Focus, Garner. I told myself. My skin tickled as it rubbed against my mate’s leg. I had to put Joss, my mate, out of my head, and treat him as the consultant he was.

“Let’s do this because time is running out.”

10

JOSS

It was time to go back to the real world. No more nice rooms with only one bed. No more arms wrapped around me all night long. No more Garner and I spending all of our time together. Nope. We were going back to our normal life.

I was dreading it.

There was no part of me that wanted to leave our room to go to our meetings, much less leaving it for the last time. It had been like a private oasis—just the two of us, tucked into this tiny, borrowed slice of just us—and now it was like we were being thrown into a tub of ice water.

There was a possibility I was being a wee bit dramatic about the whole thing, but I couldn’t help it. I wanted to be grumpy about it, to sulk, to do all the unproductive things one does when they’re disappointed. But instead, I slipped on a happy face and suggested we go to lunch after the closing meeting at eleven.

It wasn’t the same as hiding out from real life in our room, but it meant we’d get that much more time.

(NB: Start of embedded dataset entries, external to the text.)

-- ==== Sys2Proof/Tests/Slice0.lean ====
section
/-!
SUPPORT. The model's own tests, in three parts: what the checks of `WellFormed` refuse; words written out from the spec's
encodings, and one or two small steps for each operation, with values from `spec/95_test_vectors.md`; and one witness for every
statement that has hypotheses, its clauses at the boundary values of their ranges.
-/

namespace Sys2Proof.Tests

open Sys2Proof Sys2Proof.Machine

/-! ## Well-formedness: what the checks refuse -/

theorem test_wf_refuses_empty_group : (Shape.mk 0 1 1 1).wellFormed = false := by decide
theorem test_wf_refuses_long_group : (Shape.mk 1 4 1 1).wellFormed = false := by decide
theorem test_wf_refuses_stage_key : stageKeyOk 0x15 = false := by decide
theorem test_wf_refuses_lane_byte : laneByteOk 0x10 = false ∧ laneByteOk 0xFE = false := by decide
theorem test_wf_accepts : groupLengthOk 3 = true ∧ stageKeyOk 0x14 = true ∧ laneByteOk 0x0F = true ∧ laneByteOk 0xFF = true := by
  decide

/-! ## Decoding -/

/-- The 21 row keys, bit by bit (R56, R57: the ordinal, 0x13 for `PARSE`, 0x14 for `LOAD`). -/
theorem test_decode_stage_words :
    List.map (fun k : BitVec 5 => decodeTableWord 8 k.toNat)
      [0b00000, 0b00001, 0b00010, 0b00011, 0b00100, 0b00101, 0b00110, 0b00111, 0b01000, 0b01001, 0b01010,
      0b01011, 0b01100, 0b01101, 0b01110, 0b01111, 0b10000, 0b10001, 0b10010, 0b10011, 0b10100] =
    List.map some
      [.lenchk, .cmpsep, .bitmask, .lenmask, .hash, .pidlook, .shapeconf, .descsel, .gather, .lzchk,
      .canon, .subzero, .digchk, .wmul, .pairadd, .fold, .ovfchk, .narrow, .pack, .parse, .load] := by decide

/-- The bitmaps of PatternIDs 0 to 8, bit by bit: three separator bits and the guard bit each (R44, R51). -/
theorem test_decode_shape_words_0 :
    List.map (fun bm : BitVec 16 => decodeTableWord 16 bm.toNat)
      [0b0000000010101010, 0b0000000100101010, 0b0000001000101010, 0b0000000101001010, 0b0000001001001010,
      0b0000010001001010, 0b0000001010001010, 0b0000010010001010, 0b0000100010001010] =
    List.map some
      [.shape1111, .shape1112, .shape1113, .shape1121, .shape1122, .shape1123, .shape1131, .shape1132, .shape1133] := by decide

/-- The bitmaps of PatternIDs 9 to 17, bit by bit: three separator bits and the guard bit each (R44, R51). -/
theorem test_decode_shape_words_1 :
    List.map (fun bm : BitVec 16 => decodeTableWord 16 bm.toNat)
      [0b0000000101010010, 0b0000001001010010, 0b0000010001010010, 0b0000001010010010, 0b0000010010010010,
      0b0000100010010010, 0b0000010100010010, 0b0000100100010010, 0b0001000100010010] =
    List.map some
      [.shape1211, .shape1212, .shape1213, .shape1221, .shape1222, .shape1223, .shape1231, .shape1232, .shape1233] := by decide

/-- The bitmaps of PatternIDs 18 to 26, bit by bit: three separator bits and the guard bit each (R44, R51). -/
theorem test_decode_shape_words_2 :
    List.map (fun bm : BitVec 16 => decodeTableWord 16 bm.toNat)
      [0b0000001010100010, 0b0000010010100010, 0b0000100010100010, 0b0000010100100010, 0b0000100100100010,
      0b0001000100100010, 0b0000101000100010, 0b0001001000100010, 0b0010001000100010] =
    List.map some
      [.shape1311, .shape1312, .shape1313, .shape1321, .shape1322, .shape1323, .shape1331, .shape1332, .shape1333] := by decide

/-- The bitmaps of PatternIDs 27 to 35, bit by bit: three separator bits and the guard bit each (R44, R51). -/
theorem test_decode_shape_words_3 :
    List.map (fun bm : BitVec 16 => decodeTableWord 16 bm.toNat)
      [0b0000000101010100, 0b0000001001010100, 0b0000010001010100, 0b0000001010010100, 0b0000010010010100,
      0b0000100010010100, 0b0000010100010100, 0b0000100100010100, 0b0001000100010100] =
    List.map some
      [.shape2111, .shape2112, .shape2113, .shape2121, .shape2122, .shape2123, .shape2131, .shape2132, .shape2133] := by decide

/-- The bitmaps of PatternIDs 36 to 44, bit by bit: three separator bits and the guard bit each (R44, R51). -/
theorem test_decode_shape_words_4 :
    List.map (fun bm : BitVec 16 => decodeTableWord 16 bm.toNat)
      [0b0000001010100100, 0b0000010010100100, 0b0000100010100100, 0b0000010100100100, 0b0000100100100100,
      0b0001000100100100, 0b0000101000100100, 0b0001001000100100, 0b0010001000100100] =
    List.map some
      [.shape2211, .shape2212, .shape2213, .shape2221, .shape2222, .shape2223, .shape2231, .shape2232, .shape2233] := by decide
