-- ==== Sys2Proof/Machine/Flags.lean ====
section
/-! DEFINITION. The flag words: STATUS (R33), the error codes (R340), SESSION (R38), Q_FLAGS (R47) and CTRL (R32). -/

namespace Sys2Proof.Machine

/-- The errors a command can raise (R340). Of the `info` of a raise, CMD holds the word of ILLEGAL_CMD and IO_CODE
the value of IO_FAIL; that of RANGE is not stored (R344). -/
inductive Err where
  | illegalCmd
  | notConfigured
  | badConfig
  | range
  | ioFail
  deriving DecidableEq, Repr

/-- code(E) (R340). -/
def Err.code : Err → BitVec 4
  | .illegalCmd => 1
  | .notConfigured => 2
  | .badConfig => 3
  | .range => 4
  | .ioFail => 5

/-- STATUS as it reads: FLUSH_REQ 10, OVR 9, ERR_ANY 8, ERR 7:4, RESULT 1, BUSY 0, the others 0 (R33). -/
def Status.toWord (t : Status) : Word :=
  (0 : BitVec 21) ++ BitVec.ofBool t.flushReq ++ BitVec.ofBool t.ovr ++ BitVec.ofBool t.errAny ++ t.err
    ++ (0 : BitVec 2) ++ BitVec.ofBool t.result ++ BitVec.ofBool t.busy

/-- STATUS after `finish(b)` (R17). -/
def Status.finished (b : Bool) (t : Status) : Status :=
  { t with result := b, err := 0, busy := false }

/-- STATUS after `raise E` (R17, R340). -/
def Status.raised (e : Err) (t : Status) : Status :=
  { t with result := false, err := e.code, errAny := true, busy := false }

/-- SESSION of an active session: ALL_DECODED 5, CAN_DECODE 4, PARTIAL_LAST_GEN 3, PARTIAL_LAST_BLOCK 2, MODE 1,
CONFIGURED 0 (R38). -/
def Session.toWord (ses : Session) : Word :=
  (0 : BitVec 26) ++ BitVec.ofBool ses.allDecoded ++ BitVec.ofBool ses.canDecode
    ++ BitVec.ofBool ses.partialLastGen ++ BitVec.ofBool ses.partialLastBlock
    ++ BitVec.ofBool (ses.mode == .encoder) ++ BitVec.ofBool true

/-- Q_FLAGS of generation g: bit 1 DECODED, bit 0 CAN_DECODE_GEN (R47, R320). -/
def Session.queryFlags (ses : Session) (g : Nat) : Word :=
  (0 : BitVec 30) ++ BitVec.ofBool (ses.gen g).decoded ++ BitVec.ofBool (ses.complete g)

/-- CTRL.FLUSH_HS, bit 0 (R32). -/
def State.flushHs (s : State) : Bool := s.ctrl.getLsbD 0

/-- The bits of CTRL a write changes; the others read 0 (R32). -/
def ctrlMask : Word := 0x00000001

end Sys2Proof.Machine
end

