-- ==== Sys2Proof/Machine/Configure.lean ====
section
/-! DEFINITION. CFG_ENCODER and CFG_DECODER (spec/42_session_config.md R210-R216). -/

namespace Sys2Proof.Machine

/-- validate(bs, B, L), on the unbounded values (R213). -/
def validConfig (p : Config.Params) (bs bpg len : Nat) : Bool :=
  decide (bs ≠ 0 ∧ bpg ≠ 0 ∧ len ≠ 0 ∧ bs ≤ p.maxBlockSize ∧ bpg ≤ p.maxGenBlocks
    ∧ bufferSizeOf bs len ≤ p.maxBuffer ∧ numGenerationsOf bs bpg len ≤ p.maxGenerations)

/-- A generation of n blocks right after configuration (R214, R215). -/
def Gen.fresh (mode : Mode) (n : Nat) : Gen :=
  match mode with
  | .encoder => { rank := n, decoded := true, matrix := Matrix.identity n }
  | .decoder => { rank := 0, decoded := false, matrix := Matrix.zero n }

/-- The session a valid configuration creates: generations 0 .. numGenerations-2 of B blocks and the last one of the
remaining blocks (R40, R212). -/
def Session.create (mode : Mode) (bs bpg len : Nat) : Session where
  mode := mode
  blockSize := bs
  blocksPerGen := bpg
  dataLength := len
  gens :=
    List.replicate (numGenerationsOf bs bpg len - 1) (Gen.fresh mode bpg)
      ++ [Gen.fresh mode (genBlocksOf bs bpg len (numGenerationsOf bs bpg len - 1))]

/-- The first BLK offset a configuration zero-fills, up to bufferSize: the tail in encoder mode, the whole buffer in
decoder mode (R214, R215). -/
def zeroFillFrom (mode : Mode) (len : Nat) : Nat :=
  match mode with
  | .encoder => len
  | .decoder => 0

/-- The common step of both commands (R212). -/
def configure (mode : Mode) (s : State) : Result :=
  let bs := s.cfgBlockSize.toNat
  let bpg := s.cfgBlocksPerGen.toNat
  let len := s.cfgDataLength.toNat
  .next (
    if validConfig s.params bs bpg len then
      (s.setSession (Session.create mode bs bpg len)
        (s.blk.zeroFill (zeroFillFrom mode len) (bufferSizeOf bs len))).finish true
    else s.raise .badConfig)

/-- CFG_ENCODER (R214). -/
def execCfgEncoder (s : State) : Result := configure .encoder s

/-- CFG_DECODER (R215). -/
def execCfgDecoder (s : State) : Result := configure .decoder s

end Sys2Proof.Machine
end

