-- ==== Sys2Proof/Machine/Solve.lean ====
section
/-! DEFINITION. DECODE_GEN and DECODE_ALL: back substitution (spec/44_decode.md R270-R273). -/

namespace Sys2Proof.Machine

/-- Row i of the back substitution: subtract `M[i][j] * Blk(g, j)` for every later column j (R271). -/
def subtractLater (p : BitVec 9) (ses : Session) (g : Nat) (m : Memory) (i : Nat) : Memory :=
  (List.range' (i + 1) (ses.blocksOf g - (i + 1))).foldl
    (fun m j =>
      ses.writeBlk m g i
        (rowAddmul p (Matrix.entry (ses.gen g).matrix i j) (ses.readBlk m g i) (ses.readBlk m g j))) m

/-- Row i of the back substitution, then divided by its diagonal coefficient (R271). -/
def solveRow (p : BitVec 9) (ses : Session) (g : Nat) (m : Memory) (i : Nat) : Memory :=
  let m' := subtractLater p ses g m i
  ses.writeBlk m' g i (rowDiv p (ses.readBlk m' g i) (Matrix.entry (ses.gen g).matrix i i))

/-- back_substitute(g): the rows from the last one down to 0 (R271). -/
def backSubstitute (p : BitVec 9) (ses : Session) (g : Nat) (m : Memory) : Memory :=
  (List.range (ses.blocksOf g)).reverse.foldl (solveRow p ses g) m

/-- finalize(g) (R272). -/
def Session.finalize (ses : Session) (g : Nat) : Session :=
  ses.setGen g { ses.gen g with decoded := true, matrix := Matrix.identity (ses.blocksOf g) }

/-- What decode_gen has at hand: the running result, the session and BLK. -/
structure Decoding where
  ok : Bool
  session : Session
  blk : Memory
  deriving DecidableEq, Repr

/-- decode_gen(g): the returned boolean, the session and BLK (R270). -/
def decodeOne (p : BitVec 9) (ses : Session) (m : Memory) (g : Nat) : Decoding :=
  if ses.numGenerations ≤ g then { ok := false, session := ses, blk := m }
  else if (ses.gen g).decoded then { ok := true, session := ses, blk := m }
  else if (ses.gen g).rank < ses.blocksOf g then { ok := false, session := ses, blk := m }
  else { ok := true, session := ses.finalize g, blk := backSubstitute p ses g m }

/-- DECODE_ALL's loop body: the running result is the conjunction, and every generation is attempted (R273). -/
def decodeNext (p : BitVec 9) (d : Decoding) (g : Nat) : Decoding :=
  let d' := decodeOne p d.session d.blk g
  { d' with ok := d.ok && d'.ok }

/-- DECODE_ALL's loop over every generation in ascending order (R273). -/
def decodeEvery (p : BitVec 9) (ses : Session) (m : Memory) : Decoding :=
  (List.range ses.numGenerations).foldl (decodeNext p) { ok := true, session := ses, blk := m }

/-- The completion of a decode. -/
def State.finishDecoding (d : Decoding) (s : State) : State := (s.setSession d.session d.blk).finish d.ok

/-- DECODE_GEN (R270). -/
def execDecodeGen (s : State) : Result :=
  .next (s.withSession fun ses => s.finishDecoding (decodeOne s.params.gfPoly ses s.blk s.genIndex))

/-- DECODE_ALL (R273). -/
def execDecodeAll (s : State) : Result :=
  .next (s.withSession fun ses => s.finishDecoding (decodeEvery s.params.gfPoly ses s.blk))

end Sys2Proof.Machine
end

We ended up at a little sandwich place across the street. It was nothing special, but it was fast, and we didn’t have much time if we wanted to get home according to plan. Which I didn’t, but I could hardly approach that subject.

The shop was loud, crowded, the kind of place that seemed to funnel every sound right into your ears. It was annoying but better than the alternative, which was to already be on our drive home.

We smushed ourselves into a tiny table for two. Our knees kept brushing under the table, not in some flirty, intentional way—just because there literally wasn’t space not to. I didn’t move mine, not wanting to lose the contact. This might be the closest I’d get to him again.

My sandwich was... fine, I guess. It tasted like… a…sandwich. But I could barely pay attention to what I was chewing. My entire focus was on the man in front of me—on his face, the way his brow crinkled as he concentrated on unwrapping his food, the way he smiled at me when he caught me looking. It was safe to say that I had officially become an expert in watching Garner. It was my new second-favorite thing. The first-favorite thing… not the stuff I wanted to do in public.

There was so much I wanted to say.

And I would say it. But not today. And definitely not here.

I liked him. I more than liked him. I wanted him for more than just this trip, more than a weekend in a hotel room. I wanted to find out what it would feel like to have him be part of my regular life. I wanted to text him about silly things and fall asleep next to him without wondering how many hours we had left beforecheckout or if there was enough gas in the company car we’d taken.

But reality was here again, despite my best efforts to pretend otherwise. It had slipped into the tiny booth beside us like a third wheel, and part of that reality was that he’d hired my company. Nothing we did was appropriate. In fact, it was the stuff lawyers drooled over and HR had nightmares about.

I needed to finish the job. After that… maybe we could be something. Maybe we’d become more than something. Or maybe we wouldn’t. Maybe this was all he wanted. There were far too many maybes for me.

I didn’t like not knowing. Not that I had a choice in it. Because we hadn’t talked about any of it. Not one single thing.

Which was ridiculous, considering how good he was at communicating during sex. Every step of the way, he made sure I was comfortable, checked in with every new position, every caress. But the rest of it? The real-life stuff? It was like it didn’t exist between us. And I was just as much to blame. I hadn’t asked, hadn’t nudged us toward that conversation.

Because I didn’t want to risk it. I didn’t want to hear him say no, say that this was a one-time thing, that it didn’t mean anything. What would I have done then? Cried? Pretended I didn’t care? Lied and said, “Yeah, me neither?”

There was no good outcome there. So instead, I shoved it all down and tried to pretend it didn’t matter. But that was getting exponentially harder the closer we got to going home.

“You didn’t like your sandwich,” Garner said, drawing me out of my spiral. He was looking down at my barely touched food.

“It’s fine,” I said, which was always the biggest lie.

“Fine is never fine,” he said, starting to stand. “Let me get you something else?—”

I grabbed his hand. “No, really. I’m fine. I’m just not a big lover of the travel part of traveling.”

What I didn’t say was: I’m not a big lover of the going-back-alone part. That I was going back to my life, I was going back to my place, a place that suddenly felt too quiet, too empty. A place that needed him. What was it about this man?

“Thanks for coming with me.” Garner sounded like he was going to say more and then didn’t.

When the silence started to get awkward, I finally responded. I wasn’t sure what more I wanted him to say. No, that was a lie. Not too deep down, I knew. I just wasn’t ready to admit it yet.

“Sure. It was a lot to dig into, but I think it was good.”